Hi Gokhan, I did not know of the CBC algorithm, thanks for pointing me to it. As you can guess, I don't have any code or information about it since I don't know anything about it :-). Sorry about that, but thank you for the pointer, I will definitely take a look at it and see what it entails.

$!\/@ said...

You said that you will move the repository from mvn to ant. Is it completed ????
If so please update that in jtmt

Sujit Pal said...

Yes, I now have both build mechanisms (not repositories) supported (ie mvn and ant). There is a build.xml which will allow you to compile and run single unit tests, and all the relevant JARs are in the lib subdirectory.

arivu said...

please post your k-means cluster algorithm package sir. please help me sir......

Sujit Pal said...

Hi arivu, all the code for this set of projects are available on my JTMT project. Specifically the code for my KMeans clusterer can be found here.

Anonymous said...

Wow, this is a great find..

I cannot wait to try this.

Thanks again.

Sujit Pal said...

You are welcome, but this was just me trying out different algorithms in an effort to understand them. You may prefer to use more mature algorithms available from projects such as Apache Mahout, Weka or Mallet, to name a few.

Anonymous said...

Hello Sujit. Thanks for posting this code. Looks very interesting and I would love to give it a try.

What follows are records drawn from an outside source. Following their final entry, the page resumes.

-- ==== Sys2Proof/Laws/State.lean ====
section
/-! SUPPORT. One lemma per field per update of State, so that no proof unfolds a record update; the fields of the
state after reset; equality of states field by field. -/

namespace Sys2Proof.Machine.State

variable (s : State)

/-! ## withAcc -/

@[simp] theorem mode_withAcc (m : Mem) : (s.withAcc m).mode = s.mode := rfl
@[simp] theorem acc_withAcc (m : Mem) : (s.withAcc m).acc = m := rfl
@[simp] theorem bitcnt_withAcc (m : Mem) : (s.withAcc m).bitcnt = s.bitcnt := rfl
@[simp] theorem bytecnt_withAcc (m : Mem) : (s.withAcc m).bytecnt = s.bytecnt := rfl
@[simp] theorem hbuf_withAcc (m : Mem) : (s.withAcc m).hbuf = s.hbuf := rfl
@[simp] theorem hpos_withAcc (m : Mem) : (s.withAcc m).hpos = s.hpos := rfl
@[simp] theorem hashReady_withAcc (m : Mem) : (s.withAcc m).hashReady = s.hashReady := rfl
@[simp] theorem prev_withAcc (m : Mem) : (s.withAcc m).prev = s.prev := rfl
@[simp] theorem havePrev_withAcc (m : Mem) : (s.withAcc m).havePrev = s.havePrev := rfl
@[simp] theorem fipsLast32_withAcc (m : Mem) : (s.withAcc m).fipsLast32 = s.fipsLast32 := rfl
@[simp] theorem lastMask_withAcc (m : Mem) : (s.withAcc m).lastMask = s.lastMask := rfl
@[simp] theorem keyreg_withAcc (m : Mem) : (s.withAcc m).keyreg = s.keyreg := rfl
@[simp] theorem out_withAcc (m : Mem) : (s.withAcc m).out = s.out := rfl
@[simp] theorem evt_withAcc (m : Mem) : (s.withAcc m).evt = s.evt := rfl
@[simp] theorem pushes_withAcc (m : Mem) : (s.withAcc m).pushes = s.pushes := rfl
@[simp] theorem env_withAcc (m : Mem) : (s.withAcc m).env = s.env := rfl

/-! ## withPos -/

@[simp] theorem mode_withPos (i j : Nat) : (s.withPos i j).mode = s.mode := rfl
@[simp] theorem acc_withPos (i j : Nat) : (s.withPos i j).acc = s.acc := rfl
@[simp] theorem bitcnt_withPos (i j : Nat) : (s.withPos i j).bitcnt = i := rfl
@[simp] theorem bytecnt_withPos (i j : Nat) : (s.withPos i j).bytecnt = j := rfl
@[simp] theorem hbuf_withPos (i j : Nat) : (s.withPos i j).hbuf = s.hbuf := rfl
@[simp] theorem hpos_withPos (i j : Nat) : (s.withPos i j).hpos = s.hpos := rfl
@[simp] theorem hashReady_withPos (i j : Nat) : (s.withPos i j).hashReady = s.hashReady := rfl
@[simp] theorem prev_withPos (i j : Nat) : (s.withPos i j).prev = s.prev := rfl
@[simp] theorem havePrev_withPos (i j : Nat) : (s.withPos i j).havePrev = s.havePrev := rfl
@[simp] theorem fipsLast32_withPos (i j : Nat) : (s.withPos i j).fipsLast32 = s.fipsLast32 := rfl
@[simp] theorem lastMask_withPos (i j : Nat) : (s.withPos i j).lastMask = s.lastMask := rfl
@[simp] theorem keyreg_withPos (i j : Nat) : (s.withPos i j).keyreg = s.keyreg := rfl
@[simp] theorem out_withPos (i j : Nat) : (s.withPos i j).out = s.out := rfl
@[simp] theorem evt_withPos (i j : Nat) : (s.withPos i j).evt = s.evt := rfl
@[simp] theorem pushes_withPos (i j : Nat) : (s.withPos i j).pushes = s.pushes := rfl
@[simp] theorem env_withPos (i j : Nat) : (s.withPos i j).env = s.env := rfl

/-! ## withHash -/

@[simp] theorem mode_withHash (m : Mem) (h : Nat) (r : Bool) (n : Nat) : (s.withHash m h r n).mode = s.mode := rfl
@[simp] theorem acc_withHash (m : Mem) (h : Nat) (r : Bool) (n : Nat) : (s.withHash m h r n).acc = s.acc := rfl
@[simp] theorem bitcnt_withHash (m : Mem) (h : Nat) (r : Bool) (n : Nat) : (s.withHash m h r n).bitcnt = s.bitcnt := rfl
@[simp] theorem bytecnt_withHash (m : Mem) (h : Nat) (r : Bool) (n : Nat) : (s.withHash m h r n).bytecnt = s.bytecnt := rfl
@[simp] theorem hbuf_withHash (m : Mem) (h : Nat) (r : Bool) (n : Nat) : (s.withHash m h r n).hbuf = m := rfl
@[simp] theorem hpos_withHash (m : Mem) (h : Nat) (r : Bool) (n : Nat) : (s.withHash m h r n).hpos = h := rfl
@[simp] theorem hashReady_withHash (m : Mem) (h : Nat) (r : Bool) (n : Nat) : (s.withHash m h r n).hashReady = r := rfl
@[simp] theorem prev_withHash (m : Mem) (h : Nat) (r : Bool) (n : Nat) : (s.withHash m h r n).prev = s.prev := rfl
@[simp] theorem havePrev_withHash (m : Mem) (h : Nat) (r : Bool) (n : Nat) : (s.withHash m h r n).havePrev = s.havePrev := rfl
@[simp] theorem fipsLast32_withHash (m : Mem) (h : Nat) (r : Bool) (n : Nat) : (s.withHash m h r n).fipsLast32 = s.fipsLast32 := rfl
@[simp] theorem lastMask_withHash (m : Mem) (h : Nat) (r : Bool) (n : Nat) : (s.withHash m h r n).lastMask = s.lastMask := rfl
@[simp] theorem keyreg_withHash (m : Mem) (h : Nat) (r : Bool) (n : Nat) : (s.withHash m h r n).keyreg = s.keyreg := rfl
@[simp] theorem out_withHash (m : Mem) (h : Nat) (r : Bool) (n : Nat) : (s.withHash m h r n).out = s.out := rfl
@[simp] theorem evt_withHash (m : Mem) (h : Nat) (r : Bool) (n : Nat) : (s.withHash m h r n).evt = s.evt := rfl
@[simp] theorem pushes_withHash (m : Mem) (h : Nat) (r : Bool) (n : Nat) : (s.withHash m h r n).pushes = n := rfl
@[simp] theorem env_withHash (m : Mem) (h : Nat) (r : Bool) (n : Nat) : (s.withHash m h r n).env = s.env := rfl

/-! ## withPrev -/

@[simp] theorem mode_withPrev (m : Mem) (p : Bool) : (s.withPrev m p).mode = s.mode := rfl
@[simp] theorem acc_withPrev (m : Mem) (p : Bool) : (s.withPrev m p).acc = s.acc := rfl
@[simp] theorem bitcnt_withPrev (m : Mem) (p : Bool) : (s.withPrev m p).bitcnt = s.bitcnt := rfl
@[simp] theorem bytecnt_withPrev (m : Mem) (p : Bool) : (s.withPrev m p).bytecnt = s.bytecnt := rfl
@[simp] theorem hbuf_withPrev (m : Mem) (p : Bool) : (s.withPrev m p).hbuf = s.hbuf := rfl
@[simp] theorem hpos_withPrev (m : Mem) (p : Bool) : (s.withPrev m p).hpos = s.hpos := rfl
@[simp] theorem hashReady_withPrev (m : Mem) (p : Bool) : (s.withPrev m p).hashReady = s.hashReady := rfl
@[simp] theorem prev_withPrev (m : Mem) (p : Bool) : (s.withPrev m p).prev = m := rfl
@[simp] theorem havePrev_withPrev (m : Mem) (p : Bool) : (s.withPrev m p).havePrev = p := rfl
@[simp] theorem fipsLast32_withPrev (m : Mem) (p : Bool) : (s.withPrev m p).fipsLast32 = s.fipsLast32 := rfl
@[simp] theorem lastMask_withPrev (m : Mem) (p : Bool) : (s.withPrev m p).lastMask = s.lastMask := rfl
@[simp] theorem keyreg_withPrev (m : Mem) (p : Bool) : (s.withPrev m p).keyreg = s.keyreg := rfl
@[simp] theorem out_withPrev (m : Mem) (p : Bool) : (s.withPrev m p).out = s.out := rfl
@[simp] theorem evt_withPrev (m : Mem) (p : Bool) : (s.withPrev m p).evt = s.evt := rfl
@[simp] theorem pushes_withPrev (m : Mem) (p : Bool) : (s.withPrev m p).pushes = s.pushes := rfl
@[simp] theorem env_withPrev (m : Mem) (p : Bool) : (s.withPrev m p).env = s.env := rfl

/-! ## withVerdict -/

@[simp] theorem mode_withVerdict (w : Word32) (k : BitVec 5) : (s.withVerdict w k).mode = s.mode := rfl
@[simp] theorem acc_withVerdict (w : Word32) (k : BitVec 5) : (s.withVerdict w k).acc = s.acc := rfl
@[simp] theorem bitcnt_withVerdict (w : Word32) (k : BitVec 5) : (s.withVerdict w k).bitcnt = s.bitcnt := rfl
@[simp] theorem bytecnt_withVerdict (w : Word32) (k : BitVec 5) : (s.withVerdict w k).bytecnt = s.bytecnt := rfl
@[simp] theorem hbuf_withVerdict (w : Word32) (k : BitVec 5) : (s.withVerdict w k).hbuf = s.hbuf := rfl
@[simp] theorem hpos_withVerdict (w : Word32) (k : BitVec 5) : (s.withVerdict w k).hpos = s.hpos := rfl
@[simp] theorem hashReady_withVerdict (w : Word32) (k : BitVec 5) : (s.withVerdict w k).hashReady = s.hashReady := rfl
@[simp] theorem prev_withVerdict (w : Word32) (k : BitVec 5) : (s.withVerdict w k).prev = s.prev := rfl
@[simp] theorem havePrev_withVerdict (w : Word32) (k : BitVec 5) : (s.withVerdict w k).havePrev = s.havePrev := rfl
@[simp] theorem fipsLast32_withVerdict (w : Word32) (k : BitVec 5) : (s.withVerdict w k).fipsLast32 = w := rfl
@[simp] theorem lastMask_withVerdict (w : Word32) (k : BitVec 5) : (s.withVerdict w k).lastMask = k := rfl
@[simp] theorem keyreg_withVerdict (w : Word32) (k : BitVec 5) : (s.withVerdict w k).keyreg = s.keyreg := rfl
@[simp] theorem out_withVerdict (w : Word32) (k : BitVec 5) : (s.withVerdict w k).out = s.out := rfl
@[simp] theorem evt_withVerdict (w : Word32) (k : BitVec 5) : (s.withVerdict w k).evt = s.evt := rfl
@[simp] theorem pushes_withVerdict (w : Word32) (k : BitVec 5) : (s.withVerdict w k).pushes = s.pushes := rfl
@[simp] theorem env_withVerdict (w : Word32) (k : BitVec 5) : (s.withVerdict w k).env = s.env := rfl

/-! ## withKeyreg -/

@[simp] theorem mode_withKeyreg (m : Mem) : (s.withKeyreg m).mode = s.mode := rfl
@[simp] theorem acc_withKeyreg (m : Mem) : (s.withKeyreg m).acc = s.acc := rfl
@[simp] theorem bitcnt_withKeyreg (m : Mem) : (s.withKeyreg m).bitcnt = s.bitcnt := rfl
@[simp] theorem bytecnt_withKeyreg (m : Mem) : (s.withKeyreg m).bytecnt = s.bytecnt := rfl
@[simp] theorem hbuf_withKeyreg (m : Mem) : (s.withKeyreg m).hbuf = s.hbuf := rfl
@[simp] theorem hpos_withKeyreg (m : Mem) : (s.withKeyreg m).hpos = s.hpos := rfl
@[simp] theorem hashReady_withKeyreg (m : Mem) : (s.withKeyreg m).hashReady = s.hashReady := rfl
@[simp] theorem prev_withKeyreg (m : Mem) : (s.withKeyreg m).prev = s.prev := rfl
@[simp] theorem havePrev_withKeyreg (m : Mem) : (s.withKeyreg m).havePrev = s.havePrev := rfl
@[simp] theorem fipsLast32_withKeyreg (m : Mem) : (s.withKeyreg m).fipsLast32 = s.fipsLast32 := rfl
@[simp] theorem lastMask_withKeyreg (m : Mem) : (s.withKeyreg m).lastMask = s.lastMask := rfl
@[simp] theorem keyreg_withKeyreg (m : Mem) : (s.withKeyreg m).keyreg = m := rfl
@[simp] theorem out_withKeyreg (m : Mem) : (s.withKeyreg m).out = s.out := rfl
@[simp] theorem evt_withKeyreg (m : Mem) : (s.withKeyreg m).evt = s.evt := rfl
@[simp] theorem pushes_withKeyreg (m : Mem) : (s.withKeyreg m).pushes = s.pushes := rfl
@[simp] theorem env_withKeyreg (m : Mem) : (s.withKeyreg m).env = s.env := rfl

/-! ## withOut -/

@[simp] theorem mode_withOut (o : List Byte) : (s.withOut o).mode = s.mode := rfl
@[simp] theorem acc_withOut (o : List Byte) : (s.withOut o).acc = s.acc := rfl
@[simp] theorem bitcnt_withOut (o : List Byte) : (s.withOut o).bitcnt = s.bitcnt := rfl
@[simp] theorem bytecnt_withOut (o : List Byte) : (s.withOut o).bytecnt = s.bytecnt := rfl
@[simp] theorem hbuf_withOut (o : List Byte) : (s.withOut o).hbuf = s.hbuf := rfl
@[simp] theorem hpos_withOut (o : List Byte) : (s.withOut o).hpos = s.hpos := rfl
@[simp] theorem hashReady_withOut (o : List Byte) : (s.withOut o).hashReady = s.hashReady := rfl
@[simp] theorem prev_withOut (o : List Byte) : (s.withOut o).prev = s.prev := rfl
@[simp] theorem havePrev_withOut (o : List Byte) : (s.withOut o).havePrev = s.havePrev := rfl
@[simp] theorem fipsLast32_withOut (o : List Byte) : (s.withOut o).fipsLast32 = s.fipsLast32 := rfl
@[simp] theorem lastMask_withOut (o : List Byte) : (s.withOut o).lastMask = s.lastMask := rfl
@[simp] theorem keyreg_withOut (o : List Byte) : (s.withOut o).keyreg = s.keyreg := rfl
@[simp] theorem out_withOut (o : List Byte) : (s.withOut o).out = o := rfl
@[simp] theorem evt_withOut (o : List Byte) : (s.withOut o).evt = s.evt := rfl
@[simp] theorem pushes_withOut (o : List Byte) : (s.withOut o).pushes = s.pushes := rfl
@[simp] theorem env_withOut (o : List Byte) : (s.withOut o).env = s.env := rfl

/-! ## withEvt -/

@[simp] theorem mode_withEvt (l : List Event) : (s.withEvt l).mode = s.mode := rfl
@[simp] theorem acc_withEvt (l : List Event) : (s.withEvt l).acc = s.acc := rfl
@[simp] theorem bitcnt_withEvt (l : List Event) : (s.withEvt l).bitcnt = s.bitcnt := rfl
@[simp] theorem bytecnt_withEvt (l : List Event) : (s.withEvt l).bytecnt = s.bytecnt := rfl
@[simp] theorem hbuf_withEvt (l : List Event) : (s.withEvt l).hbuf = s.hbuf := rfl
@[simp] theorem hpos_withEvt (l : List Event) : (s.withEvt l).hpos = s.hpos := rfl
@[simp] theorem hashReady_withEvt (l : List Event) : (s.withEvt l).hashReady = s.hashReady := rfl
@[simp] theorem prev_withEvt (l : List Event) : (s.withEvt l).prev = s.prev := rfl
@[simp] theorem havePrev_withEvt (l : List Event) : (s.withEvt l).havePrev = s.havePrev := rfl
@[simp] theorem fipsLast32_withEvt (l : List Event) : (s.withEvt l).fipsLast32 = s.fipsLast32 := rfl
@[simp] theorem lastMask_withEvt (l : List Event) : (s.withEvt l).lastMask = s.lastMask := rfl
@[simp] theorem keyreg_withEvt (l : List Event) : (s.withEvt l).keyreg = s.keyreg := rfl
@[simp] theorem out_withEvt (l : List Event) : (s.withEvt l).out = s.out := rfl
@[simp] theorem evt_withEvt (l : List Event) : (s.withEvt l).evt = l := rfl
@[simp] theorem pushes_withEvt (l : List Event) : (s.withEvt l).pushes = s.pushes := rfl
@[simp] theorem env_withEvt (l : List Event) : (s.withEvt l).env = s.env := rfl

I would appreciate if you could provide instruction on how to compile and run the code (and in which environment).

Many Thanks!

Sujit Pal said...

Thanks for your kind words. All this code is available in the SVN repo for the jtmt.sf.net project - its a mvn+ant project so it should be fairly simple to set up.

Anonymous said...

Thank you very much for the quick reply. I've downloaded the files but I am not familiar with these tools, so if you could provide a step by step guide to compile your project (or point me to a one) that would be very kind of you!

Sujit Pal said...

The build tool is ant (ant.apache.org), you can compile using ant compile.

Anonymous said...

Hello sujit,
I am planning to do a project in quality threshold clustering.Can you provide me with the full source code?
This blog is awesome...

Sujit Pal said...

Thanks for the kind words. All the source code for this blog post is at jtmt.sf.net. Good luck with your project.

Anonymous said...

Hi Sujit,

Is there anyway I can run your code.
I want to run code of Genetic Algorithm.
I cannnot find any way any main method anywhere.

Please help.

Sujit Pal said...

Yes, you can run my code using the provided JUnit test. If you would prefer running it using a main() method, you could use the body of the test to create one.